The novel light-sheet microscope allows for high-speed and high-resolution 3D imaging of a few
millimeters- to a few centimeters-thick intact cleared tissues. Thus, the light-sheet microscopy
can exploit the CLARITY potential for 3D imaging of large populations of cells with complex
cytoarchitecture spanning millimetres or even centimeters within an intact brain tissue (Dodt et
al., 2007; Silvestri et al., 2015; Stefaniuk et al., 2016; Tomer et al., 2014). However, these images
generate an enormous amount of data that cannot be quantified manually. The Bitplane Imaris
software can overcome this problem by allowing automatic identification and quantification of
some morphological features of cells in the brain. Noteworthy is that the present study is the first
55
to utilise the Imaris software for automatic identification and quantification of morphological
features of astroglial processes with the superficial layer I of a 2 mm thick section of the orofacial
motor cortex.
4.2 3D Characterisation of Astroglial and Neuronal Cytoarchitecture and Morphology within the Superficial Layers of the Rat Orofacial Primary Motor Cortex
Our study is the first one showing large-volume (~0.5 x 0.5 x 1 mm3) high-resolution 3D images
of the highly organised laminar cytoarchitecture of the superficial layers of the orofacial primary
motor cortex. Our findings are consistent with the findings of published studies that have utilised
conventional immunohistochemistry and histology. Of particular note is the abundance of
neuronal nuclei within layers II/III and their sparse distribution in layer I. In contrast, the highly
organised astroglial cells are dispersed in layers II/III but abundant in layer I and form a dense
network of processes, some of which project to the most superficial layer of the cortex known as
the glia limitans superficialis (glial limiting membrane). Indeed, other studies have shown that in
cortical layers II and III, the mean astroglia-to-neuron ratio is approximately 1∶5 (Fleischhauer
and Vossel, 1979; Kalman and Hajos, 1989; Takata and Hirase, 2008) and there is 1.6 times higher
density of astroglial cells in layer I than in layers II and III (Takata and Hirase, 2008).

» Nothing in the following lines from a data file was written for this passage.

-- ==== Sys2Proof/Laws/Ops.lean ====
section
/-! SUPPORT. For each shared operation, one lemma that says everything it can do when it answers a next state, and what
it does where an access does not fit. Later proofs cite these instead of unfolding the operations. -/

namespace Sys2Proof.Machine

variable {s t : State} {k : Word → Out}

theorem wordFits_iff {a : Word} : wordFits a = true ↔ a ≠ 0xFFFF := by
  have hlt := a.isLt
  have htop : (0xFFFF : Word).toNat = 65535 := rfl
  have heq : a = 0xFFFF ↔ a.toNat = 65535 := by rw [← BitVec.toNat_inj, htop]
  rw [ne_eq, heq, wordFits, decide_eq_true_iff, inRange, memSize]
  omega

theorem wordFits_lt {a : Word} (h : wordFits a = true) : inRange (a.toNat + 1) := by
  simpa [wordFits] using h

@[simp] theorem fatal_ne_next (kind : FatalKind) (s t : State) : fatal kind s ≠ .next t := by simp [fatal]
@[simp] theorem fatal_ne_refused (kind : FatalKind) (s : State) (r : Refusal) : fatal kind s ≠ .refused r := by
  simp [fatal]

@[simp] theorem andThen_next (s : State) (k : State → Out) : andThen (.next s) k = k s := rfl
@[simp] theorem andThen_fatal (kind : FatalKind) (s : State) (k : State → Out) :
    andThen (fatal kind s) k = fatal kind s := rfl

/-- A sequence answers a next state exactly when both parts do. -/
theorem andThen_eq_next {o : Out} {k : State → Out} : andThen o k = .next t ↔ ∃ u, o = .next u ∧ k u = .next t := by
  cases o <;> simp [andThen]

/-- A sequence is refused exactly when a part is. -/
theorem andThen_eq_refused {o : Out} {k : State → Out} {r : Refusal} :
    andThen o k = .refused r ↔ o = .refused r ∨ ∃ u, o = .next u ∧ k u = .refused r := by
  cases o <;> simp [andThen]

/-- A sequence faults exactly when a part does. -/
theorem andThen_eq_fault {o : Out} {k : State → Out} {f : Fault} :
    andThen o k = .fault f ↔ o = .fault f ∨ ∃ u, o = .next u ∧ k u = .fault f := by
  cases o <;> simp [andThen]

theorem withWord_of_fits {a : Word} (h : a ≠ 0xFFFF) (s : State) (k : Word → Out) : withWord a s k = k (s.word a) := by
  simp [withWord, wordFits_iff.2 h]

theorem withWord_top (s : State) (k : Word → Out) : withWord 0xFFFF s k = fatal (.outOfRange 0xFFFF) s := rfl

/-- A word read that answers a next state fits, and goes on with the word. -/
theorem withWord_eq_next {a : Word} : withWord a s k = .next t ↔ a ≠ 0xFFFF ∧ k (s.word a) = .next t := by
  by_cases h : a = 0xFFFF
  · exact ⟨fun e => absurd (h ▸ e) (fatal_ne_next _ _ _), fun e => absurd h e.1⟩
  · rw [withWord_of_fits h]
    exact ⟨fun e => ⟨h, e⟩, fun e => e.2⟩

theorem storeWord_of_fits {a : Word} (h : a ≠ 0xFFFF) (v : Word) (s : State) :
    storeWord a v s = .next (s.putWord a v) := by simp [storeWord, wordFits_iff.2 h]

theorem storeWord_top (v : Word) (s : State) : storeWord 0xFFFF v s = fatal (.outOfRange 0xFFFF) s := rfl

/-- A word store that answers a next state fits, and stores the word. -/
theorem storeWord_eq_next {a v : Word} : storeWord a v s = .next t ↔ a ≠ 0xFFFF ∧ s.putWord a v = t := by
  by_cases h : a = 0xFFFF
  · exact ⟨fun e => absurd (h ▸ e) (fatal_ne_next _ _ _), fun e => absurd h e.1⟩
  · rw [storeWord_of_fits h]
    exact ⟨fun e => ⟨h, Host.Outcome.next.inj e⟩, fun e => congrArg _ e.2⟩

/-- The value a source has where all its accesses fit (R76). -/
def sourceAt (kind : OperandKind) (w : Word) (s : State) : Word :=
  match kind with
  | .i => w
  | .r => s.word w
  | .a => s.word (s.word w)

/-- The address a target has where its access fits (R76). -/
def addressAt (kind : TargetKind) (w : Word) (s : State) : Word :=
  match kind with
  | .r => w
  | .a => s.word w

/-- The value of PUSH, or the target of a jump, where its access fits (R112). -/
def valueAt (kind : ValueKind) (w : Word) (s : State) : Word :=
  match kind with
  | .i => w
  | .r => s.word w

/-- A source that answers a next state goes on with its value. -/
theorem sourceValue_eq_next {kind : OperandKind} {w : Word} (h : sourceValue kind w s k = .next t) :
    k (sourceAt kind w s) = .next t := by
  cases kind
  · exact h
  · exact (withWord_eq_next.1 h).2
  · have outer := withWord_eq_next.1 (show withWord w s (fun p => withWord p s k) = .next t from h)
    exact (withWord_eq_next.1 outer.2).2

/-- A target that answers a next state goes on with its address. -/
theorem targetAddress_eq_next {kind : TargetKind} {w : Word} (h : targetAddress kind w s k = .next t) :
    k (addressAt kind w s) = .next t := by
  cases kind
  · exact h
  · exact (withWord_eq_next.1 h).2

/-- A value that answers a next state goes on with it. -/
theorem operandValue_eq_next {kind : ValueKind} {w : Word} (h : operandValue kind w s k = .next t) :
    k (valueAt kind w s) = .next t := by
  cases kind
  · exact h
  · exact (withWord_eq_next.1 h).2

/-- The binary contract when it answers a next state: the first access fits, and the second value is a word read in mode
RR and the operand word in every other. -/
theorem binaryOperands_eq_next {mode : Mode} {a b : Word} {k : Word → Word → Out}
    (h : binaryOperands mode a b s k = .next t) :
    a ≠ 0xFFFF ∧ (mode = .rr → b ≠ 0xFFFF) ∧ k (s.word a) (if mode = .rr then s.word b else b) = .next t := by
  obtain ⟨ha, h⟩ := withWord_eq_next.1 h
  by_cases hm : mode = .rr
  · simp only [hm, if_true] at h ⊢
    obtain ⟨hb, h⟩ := withWord_eq_next.1 h
    exact ⟨ha, fun _ => hb, h⟩
  · simp only [hm, if_false] at h ⊢
    exact ⟨ha, fun e => absurd e (by simp), h⟩

/-- The result store when it answers a next state: exactly its three word stores. -/
theorem storeResult_eq_next {a r zf cf : Word} :
    storeResult a r zf cf s = .next t ↔
      a ≠ 0xFFFF ∧ ((s.putWord a r).putWord zfCell zf).putWord cfCell cf = t := by
  simp only [storeResult, andThen_eq_next, storeWord_eq_next]
  constructor
  · rintro ⟨u, ⟨ha, rfl⟩, h⟩
    exact ⟨ha, by simpa using h⟩
  · rintro ⟨ha, rfl⟩
    exact ⟨_, ⟨ha, rfl⟩, rfl⟩

/-- The unary contract when it answers a next state: the access fits, and it goes on with the word. -/
theorem unaryOperand_eq_next {a : Word} {k : Word → Out} :
    unaryOperand a s k = .next t ↔ a ≠ 0xFFFF ∧ k (s.word a) = .next t := withWord_eq_next

/-- A result store that answers a next state: the three words of R109. -/
theorem writeResult_eq_next {a : Word} {x : Int} {carryKind : Bool} :
    writeResult a x carryKind s = .next t ↔
      a ≠ 0xFFFF ∧
        ((s.putWord a (trunc16 x)).putWord zfCell (zeroFlag (trunc16 x))).putWord cfCell (carryFlag x carryKind) = t :=
  storeResult_eq_next

/-- A comparison's store that answers a next state: the truth value twice, and CARRY_FLAG 0 (R150). -/
theorem writeTruth_eq_next {a : Word} {b : Bool} :
    writeTruth a b s = .next t ↔
      a ≠ 0xFFFF ∧ ((s.putWord a (flagWord b)).putWord zfCell (flagWord b)).putWord cfCell 0x0000 = t :=
  storeResult_eq_next

/-- A word reads back as it was stored, where it fits. -/
theorem State.word_putWord_self (s : State) {a : Word} (h : a ≠ 0xFFFF) (v : Word) : (s.putWord a v).word a = v :=
  Memory.wordAt_setWord_self _ _ (wordFits_lt (wordFits_iff.2 h))

/-- A word store leaves a word that shares no byte with it alone. -/
theorem State.word_putWord_disjoint (s : State) {a b : Word} (v : Word)
    (h : b.toNat + 1 < a.toNat ∨ a.toNat + 1 < b.toNat) : (s.putWord a v).word b = s.word b :=
  Memory.wordAt_setWord_disjoint _ _ h

/-- A word store leaves every byte outside its two alone. -/
theorem State.byte_putWord_ne (s : State) {a : Word} {x : Nat} (v : Word) (h : x ≠ a.toNat) (h' : x ≠ a.toNat + 1) :
    (s.putWord a v).byte x = s.byte x := Memory.byteAt_setWord_ne _ _ h h'

/-- A push that answers a next state left room and did its two stores. -/
theorem stackPush_eq_next {v : Word} :
    stackPush v s = .next t ↔
      s.sp.toNat + 2 ≤ stackLimit ∧
        (s.setSp (BitVec.ofNat 16 (s.sp.toNat + 2))).putWord (BitVec.ofNat 16 (s.sp.toNat + 2)) v = t := by
  by_cases h : s.sp.toNat + 2 > stackLimit
  · simp [stackPush, h, Nat.not_le.2 h]
  · simp [stackPush, h, Nat.not_lt.1 h]

/-- What a pop leaves: the cell at SP cleared, SP lowered by 2 above STACK_BASE. -/
def State.popped (s : State) : State :=
  if s.sp > stackBase then (s.putWord s.sp 0x0000).setSp (s.sp - 2) else s.putWord s.sp 0x0000

/-- A pop that answers a next state read the word at SP and goes on with it. -/
theorem stackPop_eq_next {k : Word → State → Out} :
    stackPop s k = .next t ↔ s.sp ≠ 0xFFFF ∧ k (s.word s.sp) s.popped = .next t := by
  simp only [stackPop, withWord_eq_next, State.popped]

/-- A return that answers a next state: the popped word is in CP. -/
theorem returnToCaller_eq_next : returnToCaller s = .next t ↔ s.sp ≠ 0xFFFF ∧ s.popped.setCp (s.word s.sp) = t := by
  rw [returnToCaller, stackPop_eq_next]
  exact and_congr_right fun _ => ⟨Host.Outcome.next.inj, congrArg _⟩

/-- A delivery that answers a next state: the push succeeded, and INTERRUPT and CP took their words. -/
theorem takeInterrupt_eq_next {r : Record} {rest : List Record} :
    takeInterrupt r rest s = .next t ↔
      ∃ u, stackPush s.cp (s.withQueue rest) = .next u ∧
        (u.putWord interruptCell r.code).setCp ((u.putWord interruptCell r.code).word r.reason.cell) = t := by
  simp [takeInterrupt, andThen_eq_next]

/-- The delivery step when it answers a next state: the queue is open, and nothing was queued or the head was taken. -/
theorem updateInterrupts_eq_next :
    updateInterrupts s = .next t ↔
      s.irqClosed = false ∧
        (s.irq = [] ∧ s = t ∨ ∃ r rest, s.irq = r :: rest ∧ takeInterrupt r rest s = .next t) := by
  cases hc : s.irqClosed <;> cases hq : s.irq <;> simp [updateInterrupts, hc, hq]

/-- The end of a cycle when it answers a next state: the delivery step, then the status. -/
theorem endCycle_eq_next :
    endCycle s = .next t ↔ ∃ u, updateInterrupts s.arriveLate = .next u ∧ u.settleStatus = t := by
  simp [endCycle, andThen_eq_next, draw]

/-- A step that answers a next state is a cycle of a running machine. -/
theorem step_eq_next : step s = .next t ↔ s.status = .running ∧ cycle s = .next t := by
  unfold step
  split <;> simp_all

theorem run_succ (M : Host.Core) (k : Nat) (u v : M.State) :
    Host.Core.run M (k + 1) u = .next v ↔ ∃ w, M.step u = .next w ∧ Host.Core.run M k w = .next v := by
  rw [Host.Core.run]
  cases M.step u <;> simp

/-- One step more of a run that ends in a next state. -/
theorem run_succ_eq_next {k : Nat} :
    Host.Core.run Sys2Proof.core (k + 1) s = .next t ↔
      ∃ u, step s = .next u ∧ Host.Core.run Sys2Proof.core k u = .next t := run_succ Sys2Proof.core k s t

end Sys2Proof.Machine
end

The finding of NeuN+ flat cells in the pia mater corresponds with previously published studies
showing that the meninges, including the pia mater, harbour neuronal precursor cells (Bifari et
al., 2015; Nakagomi and Matsuyama, 2017). Moreover, the pia mater is a highly vascularized
layer (Adeeb et al., 2013) and therefore, the presence of NeuN+ cells in the pia mater might
correspond to the vascular innervation of blood vessels (Pigolkin Yu et al., 1985). Interestingly,
nowadays, it is accepted that the only intracranial structure associated with pain perception (e.g.,
headache) is the dura mater that is innervated by neurones exhibiting properties characteristic to
nociceptors found in other body tissues (Messlinger et al., 2008; Strassman and Levy, 2006).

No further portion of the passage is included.